The malware code is encapsulated with legitimate calls, sometimes, only the prologue of the function is filled with DLLs calls.
Stage 1 acts as a packer/obfuscator, loading the next stage from a “shuffled” blob in memory using RWX allocations, while aggressively flooding execution flow with superfluous Windows API calls such as GDI functions to generate noise and mislead static and heuristic engines.
These calls do not materially change system state but complicate decompilation, while a simple IsDebuggerPresent check that drops into an infinite loop if a debugger is detected adds low‑grade but effective anti‑analysis friction.
A custom dynamic API resolution routine using per‑sample hashing further hides real dependencies from static scanners and signatures.
Stage 2 consists of shellcode that consumes a shared “core” structure from the first stage and immediately pivots into a custom LZMA‑like decompression routine.
After decompression, the shellcode walks the buffer to fix CALL/JMP relocations, dynamically resolves imports via LoadLibraryA/GetProcAddress, flips memory protections with VirtualProtect, and then jumps into the reconstructed intermediate payload.
Stage 3 operates as a downloader and environment verifier, performing checks on language and process count before talking to the first C2 layer.
Earlier variants use HTTPS endpoints like /reg and /login with spoofed headers (including a WordPress‑themed user agent and custom x‑amz‑cf-id and Content‑Encoding fields) and hide the next stage inside an image/x‑icon response using steganography and RC4 with a hardcoded key.
Once decrypted, the resulting PE is dropped under names such as COPYING3.dll in %APPDATA% and scheduled via schtasks to run periodically using rundll32, providing persistence while varying file and task names across campaigns.
Rhysida Ransomware
The final stage, implemented as a DLL core, switches to a plain‑HTTP C2 protocol over multiple hard‑coded IPs and, in more recent versions, domain‑based infrastructure with evolving API paths.
Instead of using a standard LZMA header and bitstream, the developers implemented their own header layout and subtle format changes, preventing off‑the‑shelf tools such as 7‑Zip or typical lzma libraries from unpacking the payload directly.
Initial variants relied on /api/connect and /api/session, later moving to /api/kcehc and /api/jgfnsfnuefcnegfnehjbfncejfh, and by late 2025 transitioning again to /api/v2/init, /api/v2/facade, and long random beacon paths such as /api/v2/YgePIY5zPSoGUjzRx7C50MTx6EzABXIPd.
As of January 2026, active C2 infrastructure includes domains like grandideapay[.]com, nucleusgate[.]com, cardlowestgroup[.]com, socialcloudguru[.]com, coretether[.]com, and registrywave[.]com hosting /api/v2/facade, reflecting ongoing maintenance and rotation of backend servers.
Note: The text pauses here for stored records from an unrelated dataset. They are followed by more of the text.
/-! ### setItem changes `items` alone -/

@[simp] theorem Dev.setItem_mer (d : Dev) (n : Nat) (x : Item) : (d.setItem n x).mer = d.mer := rfl
@[simp] theorem Dev.setItem_mode (d : Dev) (n : Nat) (x : Item) : (d.setItem n x).mode = d.mode := rfl
@[simp] theorem Dev.setItem_regs (d : Dev) (n : Nat) (x : Item) : (d.setItem n x).regs = d.regs := rfl
@[simp] theorem Dev.setItem_shadow (d : Dev) (n : Nat) (x : Item) : (d.setItem n x).shadow = d.shadow := rfl
@[simp] theorem Dev.setItem_mem (d : Dev) (n : Nat) (x : Item) : (d.setItem n x).mem = d.mem := rfl
@[simp] theorem Dev.setItem_pstore (d : Dev) (n : Nat) (x : Item) : (d.setItem n x).pstore = d.pstore := rfl
@[simp] theorem Dev.setItem_keys (d : Dev) (n : Nat) (x : Item) : (d.setItem n x).keys = d.keys := rfl
@[simp] theorem Dev.setItem_uncorr (d : Dev) (n : Nat) (x : Item) : (d.setItem n x).uncorr = d.uncorr := rfl
@[simp] theorem Dev.setItem_corr (d : Dev) (n : Nat) (x : Item) : (d.setItem n x).corr = d.corr := rfl
@[simp] theorem Dev.setItem_cores (d : Dev) (n : Nat) (x : Item) : (d.setItem n x).cores = d.cores := rfl
@[simp] theorem Dev.setItem_qFrame (d : Dev) (n : Nat) (x : Item) : (d.setItem n x).qFrame = d.qFrame := rfl
@[simp] theorem Dev.setItem_db (d : Dev) (n : Nat) (x : Item) : (d.setItem n x).db = d.db := rfl
@[simp] theorem Dev.setItem_outUnits (d : Dev) (n : Nat) (x : Item) : (d.setItem n x).outUnits = d.outUnits := rfl
@[simp] theorem Dev.setItem_pci (d : Dev) (n : Nat) (x : Item) : (d.setItem n x).pci = d.pci := rfl
@[simp] theorem Dev.setItem_nextItem (d : Dev) (n : Nat) (x : Item) : (d.setItem n x).nextItem = d.nextItem := rfl
@[simp] theorem Dev.setItem_qSeq (d : Dev) (n : Nat) (x : Item) : (d.setItem n x).qSeq = d.qSeq := rfl
@[simp] theorem Dev.setItem_qArr (d : Dev) (n : Nat) (x : Item) : (d.setItem n x).qArr = d.qArr := rfl
@[simp] theorem Dev.setItem_qOpen (d : Dev) (n : Nat) (x : Item) : (d.setItem n x).qOpen = d.qOpen := rfl
@[simp] theorem Dev.setItem_migr (d : Dev) (n : Nat) (x : Item) : (d.setItem n x).migr = d.migr := rfl
@[simp] theorem Dev.setItem_qStrike (d : Dev) (n : Nat) (x : Item) : (d.setItem n x).qStrike = d.qStrike := rfl
@[simp] theorem Dev.setItem_hist (d : Dev) (n : Nat) (x : Item) : (d.setItem n x).hist = d.hist := rfl
@[simp] theorem Dev.setItem_hseq (d : Dev) (n : Nat) (x : Item) : (d.setItem n x).hseq = d.hseq := rfl
@[simp] theorem Dev.setItem_warm (d : Dev) (n : Nat) (x : Item) : (d.setItem n x).warm = d.warm := rfl
@[simp] theorem Dev.setItem_tripped (d : Dev) (n : Nat) (x : Item) : (d.setItem n x).tripped = d.tripped := rfl
@[simp] theorem Dev.setItem_uTarget (d : Dev) (n : Nat) (x : Item) : (d.setItem n x).uTarget = d.uTarget := rfl
@[simp] theorem Dev.setItem_hotSince (d : Dev) (n : Nat) (x : Item) : (d.setItem n x).hotSince = d.hotSince := rfl
@[simp] theorem Dev.setItem_coolSince (d : Dev) (n : Nat) (x : Item) : (d.setItem n x).coolSince = d.coolSince := rfl
@[simp] theorem Dev.setItem_rzUsed (d : Dev) (n : Nat) (x : Item) : (d.setItem n x).rzUsed = d.rzUsed := rfl
@[simp] theorem Dev.setItem_egress (d : Dev) (n : Nat) (x : Item) : (d.setItem n x).egress = d.egress := rfl
@[simp] theorem Dev.setItem_cairn (d : Dev) (n : Nat) (x : Item) : (d.setItem n x).cairn = d.cairn := rfl
@[simp] theorem Dev.setItem_dma (d : Dev) (n : Nat) (x : Item) : (d.setItem n x).dma = d.dma := rfl
@[simp] theorem Dev.setItem_uk (d : Dev) (n : Nat) (x : Item) : (d.setItem n x).uk = d.uk := rfl
@[simp] theorem Dev.setItem_mbox (d : Dev) (n : Nat) (x : Item) : (d.setItem n x).mbox = d.mbox := rfl
@[simp] theorem Dev.setItem_linkFails (d : Dev) (n : Nat) (x : Item) : (d.setItem n x).linkFails = d.linkFails := rfl
@[simp] theorem Dev.setItem_linkHeld (d : Dev) (n : Nat) (x : Item) : (d.setItem n x).linkHeld = d.linkHeld := rfl
@[simp] theorem Dev.setItem_ptp (d : Dev) (n : Nat) (x : Item) : (d.setItem n x).ptp = d.ptp := rfl
@[simp] theorem Dev.setItem_swapDue (d : Dev) (n : Nat) (x : Item) : (d.setItem n x).swapDue = d.swapDue := rfl
@[simp] theorem Dev.setItem_armDue (d : Dev) (n : Nat) (x : Item) : (d.setItem n x).armDue = d.armDue := rfl
@[simp] theorem Dev.setItem_digestDue (d : Dev) (n : Nat) (x : Item) : (d.setItem n x).digestDue = d.digestDue := rfl
@[simp] theorem Dev.setItem_patch (d : Dev) (n : Nat) (x : Item) : (d.setItem n x).patch = d.patch := rfl
@[simp] theorem Dev.setItem_load (d : Dev) (n : Nat) (x : Item) : (d.setItem n x).load = d.load := rfl
@[simp] theorem Dev.setItem_civFrac (d : Dev) (n : Nat) (x : Item) : (d.setItem n x).civFrac = d.civFrac := rfl
@[simp] theorem Dev.setItem_board (d : Dev) (n : Nat) (x : Item) : (d.setItem n x).board = d.board := rfl
@[simp] theorem Dev.setItem_boot (d : Dev) (n : Nat) (x : Item) : (d.setItem n x).boot = d.boot := rfl
@[simp] theorem Dev.setItem_att (d : Dev) (n : Nat) (x : Item) : (d.setItem n x).att = d.att := rfl
@[simp] theorem Dev.setItem_sv (d : Dev) (n : Nat) (x : Item) : (d.setItem n x).sv = d.sv := rfl
@[simp] theorem Dev.setItem_drain (d : Dev) (n : Nat) (x : Item) : (d.setItem n x).drain = d.drain := rfl
@[simp] theorem Dev.setItem_fill (d : Dev) (n : Nat) (x : Item) : (d.setItem n x).fill = d.fill := rfl
@[simp] theorem Dev.setItem_pdNow (d : Dev) (n : Nat) (x : Item) : (d.setItem n x).pdNow = d.pdNow := rfl
@[simp] theorem Dev.setItem_scrub (d : Dev) (n : Nat) (x : Item) : (d.setItem n x).scrub = d.scrub := rfl
@[simp] theorem Dev.setItem_survey (d : Dev) (n : Nat) (x : Item) : (d.setItem n x).survey = d.survey := rfl
@[simp] theorem Dev.setItem_free (d : Dev) (n : Nat) (x : Item) : (d.setItem n x).free = d.free := rfl
@[simp] theorem Dev.setItem_out (d : Dev) (n : Nat) (x : Item) : (d.setItem n x).out = d.out := rfl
OysterLoader’s command traffic is encapsulated in JSON where the main content field is further encoded using a non‑standard Base64 alphabet combined with a per‑message shift derived from a PRNG, forcing defenders to perform custom decoding to inspect payloads.
Newer builds enrich the system fingerprint with running process names and PIDs, and even allow the C2 to update the custom Base64 alphabet dynamically via a tk field in responses, raising the bar for static detection and long‑term signatures.
Combined with realistic browser user‑agents and multi‑server fallback logic, these features make OysterLoader a resilient loader platform.
For defenders, OysterLoader’s evolution underscores the need to monitor for signed MSI installers from untrusted download sources, detect abnormal GDI/API hammering behaviour, and hunt for its characteristic C2 paths and encoded JSON patterns on the wire.
Network and endpoint telemetry tuned to Rhysida‑linked malvertising, steganographic C2 exchanges, and the rotating /api/v2/* endpoints can significantly improve early detection of this loader before it hands control to ransomware or info‑stealer payloads.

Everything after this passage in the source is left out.